■ WHAT YOU WILL DO ■
Which lines of the entries below run from the one holding "d.tags := rfl" to the one holding "d.pushes := rfl", inclusive? Set down exactly those lines and no others.

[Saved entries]
Start of Block

-- ==== Sys2Proof/Laws/State.lean ====
section
/-! SUPPORT. What each named update of the device leaves as it was: one lemma per field and update, so that no later proof unfolds
a record update; what a table, a register, a counter and a unit read after an update. -/

namespace Sys2Proof.Machine

@[simp] theorem Dev.setReg_counters (d : Dev) (k : Nat) (v : BitVec 32) : (d.setReg k v).counters = d.counters := rfl
@[simp] theorem Dev.setReg_reqs (d : Dev) (k : Nat) (v : BitVec 32) : (d.setReg k v).reqs = d.reqs := rfl
@[simp] theorem Dev.setReg_fuses (d : Dev) (k : Nat) (v : BitVec 32) : (d.setReg k v).fuses = d.fuses := rfl
@[simp] theorem Dev.setReg_bringUp (d : Dev) (k : Nat) (v : BitVec 32) : (d.setReg k v).bringUp = d.bringUp := rfl
@[simp] theorem Dev.setReg_outcome (d : Dev) (k : Nat) (v : BitVec 32) : (d.setReg k v).outcome = d.outcome := rfl
@[simp] theorem Dev.setReg_role (d : Dev) (k : Nat) (v : BitVec 32) : (d.setReg k v).role = d.role := rfl
@[simp] theorem Dev.setReg_iaPresent (d : Dev) (k : Nat) (v : BitVec 32) : (d.setReg k v).iaPresent = d.iaPresent := rfl
@[simp] theorem Dev.setReg_ibPresent (d : Dev) (k : Nat) (v : BitVec 32) : (d.setReg k v).ibPresent = d.ibPresent := rfl
@[simp] theorem Dev.setReg_fenced (d : Dev) (k : Nat) (v : BitVec 32) : (d.setReg k v).fenced = d.fenced := rfl
@[simp] theorem Dev.setReg_fenceCause (d : Dev) (k : Nat) (v : BitVec 32) : (d.setReg k v).fenceCause = d.fenceCause := rfl
@[simp] theorem Dev.setReg_idModeNow (d : Dev) (k : Nat) (v : BitVec 32) : (d.setReg k v).idModeNow = d.idModeNow := rfl
@[simp] theorem Dev.setReg_idModeNext (d : Dev) (k : Nat) (v : BitVec 32) : (d.setReg k v).idModeNext = d.idModeNext := rfl
@[simp] theorem Dev.setReg_negGen (d : Dev) (k : Nat) (v : BitVec 32) : (d.setReg k v).negGen = d.negGen := rfl
@[simp] theorem Dev.setReg_iodGen (d : Dev) (k : Nat) (v : BitVec 32) : (d.setReg k v).iodGen = d.iodGen := rfl
@[simp] theorem Dev.setReg_cmpGen (d : Dev) (k : Nat) (v : BitVec 32) : (d.setReg k v).cmpGen = d.cmpGen := rfl
@[simp] theorem Dev.setReg_negCaps (d : Dev) (k : Nat) (v : BitVec 32) : (d.setReg k v).negCaps = d.negCaps := rfl
@[simp] theorem Dev.setReg_dies (d : Dev) (k : Nat) (v : BitVec 32) : (d.setReg k v).dies = d.dies := rfl
@[simp] theorem Dev.setReg_modules (d : Dev) (k : Nat) (v : BitVec 32) : (d.setReg k v).modules = d.modules := rfl
@[simp] theorem Dev.setReg_ctlModule (d : Dev) (k : Nat) (v : BitVec 32) : (d.setReg k v).ctlModule = d.ctlModule := rfl
@[simp] theorem Dev.setReg_stopped (d : Dev) (k : Nat) (v : BitVec 32) : (d.setReg k v).stopped = d.stopped := rfl
@[simp] theorem Dev.setReg_onAlternate (d : Dev) (k : Nat) (v : BitVec 32) : (d.setReg k v).onAlternate = d.onAlternate := rfl
@[simp] theorem Dev.setReg_tiles (d : Dev) (k : Nat) (v : BitVec 32) : (d.setReg k v).tiles = d.tiles := rfl
@[simp] theorem Dev.setReg_hbm (d : Dev) (k : Nat) (v : BitVec 32) : (d.setReg k v).hbm = d.hbm := rfl
@[simp] theorem Dev.setReg_pages (d : Dev) (k : Nat) (v : BitVec 32) : (d.setReg k v).pages = d.pages := rfl
@[simp] theorem Dev.setReg_badBursts (d : Dev) (k : Nat) (v : BitVec 32) : (d.setReg k v).badBursts = d.badBursts := rfl
@[simp] theorem Dev.setReg_strata (d : Dev) (k : Nat) (v : BitVec 32) : (d.setReg k v).strata = d.strata := rfl
@[simp] theorem Dev.setReg_ports (d : Dev) (k : Nat) (v : BitVec 32) : (d.setReg k v).ports = d.ports := rfl
@[simp] theorem Dev.setReg_nextTag (d : Dev) (k : Nat) (v : BitVec 32) : (d.setReg k v).nextTag = d.nextTag := rfl
@[simp] theorem Dev.setReg_nextBulk (d : Dev) (k : Nat) (v : BitVec 32) : (d.setReg k v).nextBulk = d.nextBulk := rfl
@[simp] theorem Dev.setReg_tags (d : Dev) (k : Nat) (v : BitVec 32) : (d.setReg k v).tags = d.tags := rfl
@[simp] theorem Dev.setReg_localOut (d : Dev) (k : Nat) (v : BitVec 32) : (d.setReg k v).localOut = d.localOut := rfl
@[simp] theorem Dev.setReg_inbox (d : Dev) (k : Nat) (v : BitVec 32) : (d.setReg k v).inbox = d.inbox := rfl
@[simp] theorem Dev.setReg_inGroups (d : Dev) (k : Nat) (v : BitVec 32) : (d.setReg k v).inGroups = d.inGroups := rfl
@[simp] theorem Dev.setReg_outGroups (d : Dev) (k : Nat) (v : BitVec 32) : (d.setReg k v).outGroups = d.outGroups := rfl
@[simp] theorem Dev.setReg_pushes (d : Dev) (k : Nat) (v : BitVec 32) : (d.setReg k v).pushes = d.pushes := rfl
@[simp] theorem Dev.setReg_bridges (d : Dev) (k : Nat) (v : BitVec 32) : (d.setReg k v).bridges = d.bridges := rfl
@[simp] theorem Dev.setReg_lode (d : Dev) (k : Nat) (v : BitVec 32) : (d.setReg k v).lode = d.lode := rfl
@[simp] theorem Dev.setReg_cairns (d : Dev) (k : Nat) (v : BitVec 32) : (d.setReg k v).cairns = d.cairns := rfl
@[simp] theorem Dev.setReg_openings (d : Dev) (k : Nat) (v : BitVec 32) : (d.setReg k v).openings = d.openings := rfl
@[simp] theorem Dev.setReg_repeats (d : Dev) (k : Nat) (v : BitVec 32) : (d.setReg k v).repeats = d.repeats := rfl
@[simp] theorem Dev.setReg_hosts (d : Dev) (k : Nat) (v : BitVec 32) : (d.setReg k v).hosts = d.hosts := rfl
@[simp] theorem Dev.setReg_admin (d : Dev) (k : Nat) (v : BitVec 32) : (d.setReg k v).admin = d.admin := rfl
@[simp] theorem Dev.setReg_ctxs (d : Dev) (k : Nat) (v : BitVec 32) : (d.setReg k v).ctxs = d.ctxs := rfl
@[simp] theorem Dev.setReg_pkgEvents (d : Dev) (k : Nat) (v : BitVec 32) : (d.setReg k v).pkgEvents = d.pkgEvents := rfl
@[simp] theorem Dev.setReg_directory (d : Dev) (k : Nat) (v : BitVec 32) : (d.setReg k v).directory = d.directory := rfl
@[simp] theorem Dev.setReg_waiting (d : Dev) (k : Nat) (v : BitVec 32) : (d.setReg k v).waiting = d.waiting := rfl
@[simp] theorem Dev.setReg_snoops (d : Dev) (k : Nat) (v : BitVec 32) : (d.setReg k v).snoops = d.snoops := rfl
@[simp] theorem Dev.setReg_ras (d : Dev) (k : Nat) (v : BitVec 32) : (d.setReg k v).ras = d.ras := rfl
@[simp] theorem Dev.setReg_sec (d : Dev) (k : Nat) (v : BitVec 32) : (d.setReg k v).sec = d.sec := rfl
@[simp] theorem Dev.setReg_pwr (d : Dev) (k : Nat) (v : BitVec 32) : (d.setReg k v).pwr = d.pwr := rfl
@[simp] theorem Dev.setReg_free (d : Dev) (k : Nat) (v : BitVec 32) : (d.setReg k v).free = d.free := rfl
@[simp] theorem Dev.setReg_stores (d : Dev) (k : Nat) (v : BitVec 32) : (d.setReg k v).stores = d.stores := rfl
@[simp] theorem Dev.setReg_wipes (d : Dev) (k : Nat) (v : BitVec 32) : (d.setReg k v).wipes = d.wipes := rfl
@[simp] theorem Dev.setReg_out (d : Dev) (k : Nat) (v : BitVec 32) : (d.setReg k v).out = d.out := rfl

End of Block

■ RESULT OF THE TASK ■
@[simp] theorem Dev.setReg_tags (d : Dev) (k : Nat) (v : BitVec 32) : (d.setReg k v).tags = d.tags := rfl
@[simp] theorem Dev.setReg_localOut (d : Dev) (k : Nat) (v : BitVec 32) : (d.setReg k v).localOut = d.localOut := rfl
@[simp] theorem Dev.setReg_inbox (d : Dev) (k : Nat) (v : BitVec 32) : (d.setReg k v).inbox = d.inbox := rfl
@[simp] theorem Dev.setReg_inGroups (d : Dev) (k : Nat) (v : BitVec 32) : (d.setReg k v).inGroups = d.inGroups := rfl
@[simp] theorem Dev.setReg_outGroups (d : Dev) (k : Nat) (v : BitVec 32) : (d.setReg k v).outGroups = d.outGroups := rfl
@[simp] theorem Dev.setReg_pushes (d : Dev) (k : Nat) (v : BitVec 32) : (d.setReg k v).pushes = d.pushes := rfl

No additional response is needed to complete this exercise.